Response to consultation on safeguarded benefits and the advice requirement


On 6 July 2017, the DWP published a response to its autumn 2016 consultation (see our Alert) on valuing pensions for the advice requirement and introducing new consumer protections.

For a PDF of this Alert click here.

In this Alert

Key points

  • The Government intends to simplify the process for assessing whether a member is subject to the “appropriate independent advice” (“AIA”) requirement with effect from 6 April 2018.
  • Subject to certain exceptions, members who are provided with information on the AIA requirement on or after 1 October 2017 must be informed (on or before 26 April 2018) if they are no longer required to take AIA in order to proceed with a “relevant transaction” (transferring their benefits to a DC arrangement, converting their benefits to DC, or directly accessing their benefits flexibly).
  • Trustees will be required to provide members / survivors with safeguarded-flexible benefits (ie. a DC benefit with some form of guarantee) with risk warnings when he / she requests information on or seeks to carry out a relevant transaction.


With effect from 6 April 2015, individuals with “flexible” (generally DC) benefits were given greater choice over when and how to access their pension savings.

Individuals with other types of pension benefits can, in most cases, transfer or convert them into flexible benefits. As such benefits contain potentially valuable guarantees, the Government introduced a new protection measure alongside the pensions freedoms (see our Alert). Individuals with “safeguarded” (generally DB) benefits of over £30,000 must take AIA from an FCA authorised adviser before carrying out a relevant transaction.


AIA process

The current calculation method used to assess the value of a member’s benefits for the purpose of determining whether the member is required to take AIA can cause difficulties where a member’s benefits are both safeguarded and flexible.  For example, a DC pension with a guaranteed annuity rate (“GAR”).

Difficulties arise because the process currently requires two different calculations (one for the purpose of ascertaining whether AIA is required and one to calculate the transfer value).  These two calculations can give rise to different results, ie a member can be above the £30,000 threshold for the purposes of the AIA but be entitled to a transfer value below that amount.

The DWP therefore consulted on how to simplify this process.

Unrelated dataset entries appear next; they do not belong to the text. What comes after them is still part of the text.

-- ==== Sys2Proof/Tests/Slice0.lean ====
section
/-! SUPPORT. Tests of the model: ill-formed terms that WellFormed refuses, words composed from the spec's encoding tables,
results of the spec's own worked examples, and for each statement of Obligations a state and operands that meet its
hypotheses. Every expected value is the spec's. -/

open Sys2Proof Sys2Proof.Machine Sys2Proof.Slice0

namespace Sys2Proof.Tests

/-! ## Ill-formed terms, one for each check -/

/-- A header without a guard. -/
def h0 : Hdr := ⟨0, false, 7, false⟩
/-- One under predicate p0, which no lane holds at reset. -/
def hNo : Hdr := ⟨0, false, 0, false⟩
def eh : EHdr := ⟨0, false⟩
def row0 : OpRow :=
  ⟨0, false, 16, 16, 96, some .int8, some .int8, .s32, .rne, true, false, false, false, 0, 1, 0, 64, 1, 0, 8, none⟩
def port0 : OpPort := ⟨h0, .int .i32, 0, 0, .el, 1, true, 0, .rne⟩

/-- R58 to R62, R66 to R69: headers, selectors, destinations, TY and numbers of element entries. -/
theorem test_wf_elements : ([.nop ⟨4096, false, 7, false⟩, .nop ⟨0, false, 8, false⟩, .nop ⟨0, false, 7, true⟩,
    .add ⟨h0, .i8, .file 32, .L, .L, .any⟩, .add ⟨h0, .i8, .latch, .file 32, .L, .any⟩, .add ⟨h0, .i8, .latch, .k 16, .L, .any⟩,
    .add ⟨h0, .i8, .latch, .L, .imm 32, .any⟩, .neg ⟨h0, .n8, .latch, .L, .any⟩, .dot4 ⟨h0, .i16, .latch, .L, .L, .L, .any⟩,
    .cmp ⟨h0, .i8, 7, .L, .L, .any, .eq⟩, .movk ⟨h0, .i8, 16, .L⟩, .li ⟨h0, .i8, .latch, 268435456⟩, .tri5 ⟨h0, .latch, .L, 5⟩,
    .fdot2 ⟨h0, .f32, .latch, .L, .L, .L, .rne, .any⟩, .fclass ⟨h0, .f32, 0, .L, 256⟩, .quant ⟨h0, .f32, .latch, .L, 0, .rne, .fp32⟩,
    .mxsc ⟨h0, .f32, .latch, .L, .int8⟩, .rndn ⟨h0, .f32, .latch, .sr, .any⟩, .pand ⟨h0, 7, 0, 0⟩, .bcast ⟨h0, .i16, .latch, .L, 8⟩,
    .drnCut ⟨hNo, .f32, .latch⟩, .dseed ⟨h0, .i8, .latch, .L, 5⟩, .dzero ⟨h0, .n8, .latch⟩, .tokw ⟨h0, 0⟩, .toke ⟨h0, 256⟩,
    .barArrive ⟨⟨0, true, 7, false⟩, 0⟩, .barWait ⟨h0, 0⟩, .fence ⟨h0, .co⟩, .fenceSc ⟨⟨0, true, 7, false⟩, .co⟩,
    .brk ⟨⟨0, true, 7, false⟩, 0⟩] : List Instr).all (fun i => !i.wf) = true := by decide +kernel

/-- R71 to R74, R269, R281, R293, R321: ports, generators and engines. -/
theorem test_wf_tiles : ([.ld { port0 with scope := .co }, .ld { port0 with rm := .sr }, .ld { port0 with size := 3 }, .ldg { port0 with size := 0 },
    .aadd { port0 with ty := .flt .f32, scope := .co }, .aadd port0, .acas { port0 with size := 0, scope := .co }, .cnt ⟨h0, 4, 0, 0⟩, .cnt ⟨h0, 0, 0, -1⟩,
    .step ⟨h0, 0, 0, 2147483648⟩, .mm { row0 with k := 769 }, .mm { row0 with m := 17 }, .mm { row0 with rm := .rup }, .mm { row0 with rep := 4097 },
    .mm { row0 with ax := 1 }, .mm { row0 with repq := some 3 }, .epc eh ⟨.tri5, false, .rne, 0, 0, 0, false, 0, 0⟩,
    .epc eh ⟨.int8, false, .rne, 6, 0, 0, false, 0, 0⟩, .epi eh 16 0 false, .epw eh 0 false false 16 0, .copy ⟨eh, 0, 0, 0, true⟩, .fill ⟨eh, 0, 1, 0, false⟩ 0,
    .prefetch ⟨eh, 0, 0, 1, false⟩, .drain eh 0, .fldt eh 0 0 0 4000 97, .feval eh 0 0, .fxin ⟨eh, 0, 0, 0, 5, 4, 0⟩, .fxout ⟨eh, 0, 0, 3, 0, 64, 8129⟩,
    .fpop eh 0 0 0 4096 3 6, .fpop eh 0 0 0 1 4 7, .fpopLat eh 0 1 9 0, .fclr eh 8191 2, .fclrCtx eh 4] : List Instr).all (fun i => !i.wf) = true := by
  decide +kernel

/-- R77 to R79: sequencer steps. -/
theorem test_wf_steps : ([.cfg 4 0 0, .cfgx 0 0 0 128, .swap 4, .run 0 16, .waitRegion 4, .mode 256, .brs 0 .z 0 0, .loop 0 1024, .setq 0 2097152,
    .addqImm 0 0 65536, .ldq 0 0 4, .sysr 0 0x33, .sysw 0 0x10, .claim 255 2, .claim 0 0, .barInit 0 0, .stepFenceSc .co,
    .trap 65536] : List Instr).all (fun i => !i.wf) = true := by decide +kernel

/-! ## Words composed from the tables of R58 to R79, R254, R269, R281, R293 and R321 -/

/-- The decoder reads the word as the instruction, whose word the encoder writes. -/
def reads (n : Nat) (d : Nat → Dec Instr) (x : Nat × Instr) : Bool :=
  (match d x.1 with
   | .ok i => decide (i = x.2)
   | .error _ => false) && encode x.2 == some (n, x.1) && x.2.wf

Safeguarded-flexible benefits

As the new method for valuing safeguarded-flexible benefits will produce a lower value in many cases, fewer people will be caught by the requirement to seek AIA.

Mindful of the need to protect consumers, the Government also consulted on a proposal to require schemes to send risk warnings to all members with safeguarded-flexible benefits before they carry out a relevant transaction.

New valuation process

On and from 6 April 2018, the value of a member’s safeguarded benefits, for the purposes of determining whether the AIA requirement applies, will be calculated in the same way as if the member were exercising a statutory right to transfer (but disregarding any potential reduction for the scheme’s underfunding).

Transitional provisions

The changes to the valuation process will mean that some members who would currently be subject to the AIA requirement will cease to be.  The Government is therefore introducing transitional provisions which, subject to certain exceptions, will require members who receive information about the AIA requirement between 1 October 2017 and 6 April 2018 to be informed, on or before 26 April 2018, if it no longer applies to them.

Alternatively, trustees may inform a member / survivor between 1 October 2017 and 5 April 2018 that he / she:

  • may / will not be subject to the AIA requirement from 6 April 2018 and
  • may contact the trustees on or after 6 April 2018 for further information.

New risk warnings

Trustees will be required to send a member (or survivor) with safeguarded-flexible benefits a risk warning when:

  • broadly, he or she requests information on, or applies to carry out, a relevant transaction
  • the trustees provide the member / survivor with a statement of entitlement or a written statement of the amount of his / her cash equivalent
  • the trustees communicate their intention / agreement in principle to carry out a relevant transaction, or make an offer to do so.


Broadly, the risk warning must include:

  • a prominent statement that the member’s benefits under the scheme include a potentially valuable guarantee which will be lost if he / she proceeds with the proposed transaction
  • for each relevant guarantee, a clear and intelligible explanation of its key features, the circumstances in which it can be taken up, any circumstances in which it would be lost, any material restrictions or conditions to which it is subject
  • a projection of the income the guarantee might provide, relative to the income a pension pot of the same size would purchase on the open market
  • information on the availability of and ways to access Pension Wise.

Where the transfer may go ahead without any further action or confirmation being required from the member (for example, where the member’s transfer value is below £30,000), the risk warning should also contain a warning that unless the member contacts the scheme the transaction will proceed.


Different deadlines apply, depending on the trigger for the risk warning.  But, in all cases, the risk warning must be sent at least two weeks before the relevant transaction is carried out.  This is intended to give the member sufficient time to receive and consider the information provided.  (The two weeks mirrors the 14 day “cooling-off” period which applies where a consumer purchases a financial product).

Next steps

Subject to Parliamentary approval, the changes will come into force on 6 April 2018. However, the Government recommends that schemes start adjusting their processes immediately.